**Required work**
Of the lines below, write out exactly those from the line with "b).cpsr = s.cpsr := rfl" through the line with "n).stepNo = s.stepNo := rfl", both included, and skip the rest.

[Stored data]
----
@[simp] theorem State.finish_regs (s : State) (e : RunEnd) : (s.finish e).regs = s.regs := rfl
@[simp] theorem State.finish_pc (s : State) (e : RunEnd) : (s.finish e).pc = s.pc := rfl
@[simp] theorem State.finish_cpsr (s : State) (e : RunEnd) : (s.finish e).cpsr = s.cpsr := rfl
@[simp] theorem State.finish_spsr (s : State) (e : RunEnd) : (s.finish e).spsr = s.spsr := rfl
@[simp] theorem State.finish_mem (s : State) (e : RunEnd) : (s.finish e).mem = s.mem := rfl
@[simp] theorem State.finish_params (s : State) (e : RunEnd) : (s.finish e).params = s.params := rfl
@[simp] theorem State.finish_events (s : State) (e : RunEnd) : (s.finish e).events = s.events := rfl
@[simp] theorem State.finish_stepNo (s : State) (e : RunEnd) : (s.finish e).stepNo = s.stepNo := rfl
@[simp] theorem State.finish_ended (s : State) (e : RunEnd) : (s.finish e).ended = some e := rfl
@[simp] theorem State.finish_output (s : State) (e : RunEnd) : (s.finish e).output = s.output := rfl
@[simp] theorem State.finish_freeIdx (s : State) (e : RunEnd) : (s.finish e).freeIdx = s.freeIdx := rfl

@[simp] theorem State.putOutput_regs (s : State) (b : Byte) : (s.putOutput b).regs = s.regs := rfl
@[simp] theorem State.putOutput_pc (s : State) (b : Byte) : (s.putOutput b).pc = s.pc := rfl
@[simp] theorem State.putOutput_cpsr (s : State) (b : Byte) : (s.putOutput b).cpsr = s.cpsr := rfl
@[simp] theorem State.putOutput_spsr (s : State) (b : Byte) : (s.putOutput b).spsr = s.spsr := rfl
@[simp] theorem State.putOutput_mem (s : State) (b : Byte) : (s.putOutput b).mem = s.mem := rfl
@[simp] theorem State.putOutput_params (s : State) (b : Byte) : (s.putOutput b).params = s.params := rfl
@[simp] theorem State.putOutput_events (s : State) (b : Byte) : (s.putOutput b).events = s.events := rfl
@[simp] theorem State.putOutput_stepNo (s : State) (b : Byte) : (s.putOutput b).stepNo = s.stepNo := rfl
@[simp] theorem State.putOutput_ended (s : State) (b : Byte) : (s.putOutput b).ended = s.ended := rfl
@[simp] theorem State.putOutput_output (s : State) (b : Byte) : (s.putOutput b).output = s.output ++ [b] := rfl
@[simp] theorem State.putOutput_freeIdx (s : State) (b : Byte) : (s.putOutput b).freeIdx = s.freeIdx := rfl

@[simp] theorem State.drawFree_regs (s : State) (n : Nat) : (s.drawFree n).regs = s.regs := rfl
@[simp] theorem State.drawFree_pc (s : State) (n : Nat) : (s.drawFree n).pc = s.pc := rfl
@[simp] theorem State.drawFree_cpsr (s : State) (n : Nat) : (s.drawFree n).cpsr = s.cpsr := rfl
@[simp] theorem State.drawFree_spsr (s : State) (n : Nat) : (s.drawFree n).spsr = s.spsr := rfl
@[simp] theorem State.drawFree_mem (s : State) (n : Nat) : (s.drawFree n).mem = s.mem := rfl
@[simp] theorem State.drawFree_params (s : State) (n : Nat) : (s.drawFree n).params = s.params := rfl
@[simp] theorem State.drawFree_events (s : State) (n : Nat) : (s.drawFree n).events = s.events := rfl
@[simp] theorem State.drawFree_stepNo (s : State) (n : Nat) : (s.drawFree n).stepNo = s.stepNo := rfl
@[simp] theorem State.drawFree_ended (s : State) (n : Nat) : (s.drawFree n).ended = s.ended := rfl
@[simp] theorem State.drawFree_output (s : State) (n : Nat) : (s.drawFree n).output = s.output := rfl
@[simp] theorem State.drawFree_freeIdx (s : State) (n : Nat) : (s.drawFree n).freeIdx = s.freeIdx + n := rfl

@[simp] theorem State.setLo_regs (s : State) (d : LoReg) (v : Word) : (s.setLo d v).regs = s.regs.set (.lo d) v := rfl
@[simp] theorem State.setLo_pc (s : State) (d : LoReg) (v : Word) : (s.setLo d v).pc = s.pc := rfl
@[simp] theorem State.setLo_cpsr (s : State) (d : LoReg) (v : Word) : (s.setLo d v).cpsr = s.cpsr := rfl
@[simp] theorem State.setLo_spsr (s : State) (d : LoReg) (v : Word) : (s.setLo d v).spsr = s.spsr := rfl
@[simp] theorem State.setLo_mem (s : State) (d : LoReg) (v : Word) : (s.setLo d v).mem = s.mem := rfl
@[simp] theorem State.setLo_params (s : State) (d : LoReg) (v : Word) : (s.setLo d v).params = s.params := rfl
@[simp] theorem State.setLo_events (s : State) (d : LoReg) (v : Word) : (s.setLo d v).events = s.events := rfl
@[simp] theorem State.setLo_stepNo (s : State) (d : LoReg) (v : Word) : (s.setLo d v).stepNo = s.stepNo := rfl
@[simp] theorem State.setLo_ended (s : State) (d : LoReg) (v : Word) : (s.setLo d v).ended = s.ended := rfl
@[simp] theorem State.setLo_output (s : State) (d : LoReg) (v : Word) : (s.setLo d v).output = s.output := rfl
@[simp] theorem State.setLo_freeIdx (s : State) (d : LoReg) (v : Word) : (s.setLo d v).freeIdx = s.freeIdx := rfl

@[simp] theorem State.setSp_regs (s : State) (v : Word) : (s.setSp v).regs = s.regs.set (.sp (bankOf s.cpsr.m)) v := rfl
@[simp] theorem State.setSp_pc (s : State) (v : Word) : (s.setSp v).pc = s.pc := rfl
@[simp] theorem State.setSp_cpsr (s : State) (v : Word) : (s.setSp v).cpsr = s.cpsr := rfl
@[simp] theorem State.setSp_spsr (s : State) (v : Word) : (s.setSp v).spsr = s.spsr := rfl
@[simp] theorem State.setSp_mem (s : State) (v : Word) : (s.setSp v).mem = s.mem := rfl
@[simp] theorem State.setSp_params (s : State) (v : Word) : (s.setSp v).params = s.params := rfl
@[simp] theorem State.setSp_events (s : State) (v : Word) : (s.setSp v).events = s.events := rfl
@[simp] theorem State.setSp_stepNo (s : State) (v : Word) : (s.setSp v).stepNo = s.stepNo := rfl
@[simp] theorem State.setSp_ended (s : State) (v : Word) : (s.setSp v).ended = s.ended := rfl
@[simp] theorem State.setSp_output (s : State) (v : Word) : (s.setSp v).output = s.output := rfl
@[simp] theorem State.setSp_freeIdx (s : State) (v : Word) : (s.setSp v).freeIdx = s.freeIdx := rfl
----
**Solution to this exercise**
@[simp] theorem State.putOutput_cpsr (s : State) (b : Byte) : (s.putOutput b).cpsr = s.cpsr := rfl
@[simp] theorem State.putOutput_spsr (s : State) (b : Byte) : (s.putOutput b).spsr = s.spsr := rfl
@[simp] theorem State.putOutput_mem (s : State) (b : Byte) : (s.putOutput b).mem = s.mem := rfl
@[simp] theorem State.putOutput_params (s : State) (b : Byte) : (s.putOutput b).params = s.params := rfl
@[simp] theorem State.putOutput_events (s : State) (b : Byte) : (s.putOutput b).events = s.events := rfl
@[simp] theorem State.putOutput_stepNo (s : State) (b : Byte) : (s.putOutput b).stepNo = s.stepNo := rfl
@[simp] theorem State.putOutput_ended (s : State) (b : Byte) : (s.putOutput b).ended = s.ended := rfl
@[simp] theorem State.putOutput_output (s : State) (b : Byte) : (s.putOutput b).output = s.output ++ [b] := rfl
@[simp] theorem State.putOutput_freeIdx (s : State) (b : Byte) : (s.putOutput b).freeIdx = s.freeIdx := rfl

@[simp] theorem State.drawFree_regs (s : State) (n : Nat) : (s.drawFree n).regs = s.regs := rfl
@[simp] theorem State.drawFree_pc (s : State) (n : Nat) : (s.drawFree n).pc = s.pc := rfl
@[simp] theorem State.drawFree_cpsr (s : State) (n : Nat) : (s.drawFree n).cpsr = s.cpsr := rfl
@[simp] theorem State.drawFree_spsr (s : State) (n : Nat) : (s.drawFree n).spsr = s.spsr := rfl
@[simp] theorem State.drawFree_mem (s : State) (n : Nat) : (s.drawFree n).mem = s.mem := rfl
@[simp] theorem State.drawFree_params (s : State) (n : Nat) : (s.drawFree n).params = s.params := rfl
@[simp] theorem State.drawFree_events (s : State) (n : Nat) : (s.drawFree n).events = s.events := rfl
@[simp] theorem State.drawFree_stepNo (s : State) (n : Nat) : (s.drawFree n).stepNo = s.stepNo := rfl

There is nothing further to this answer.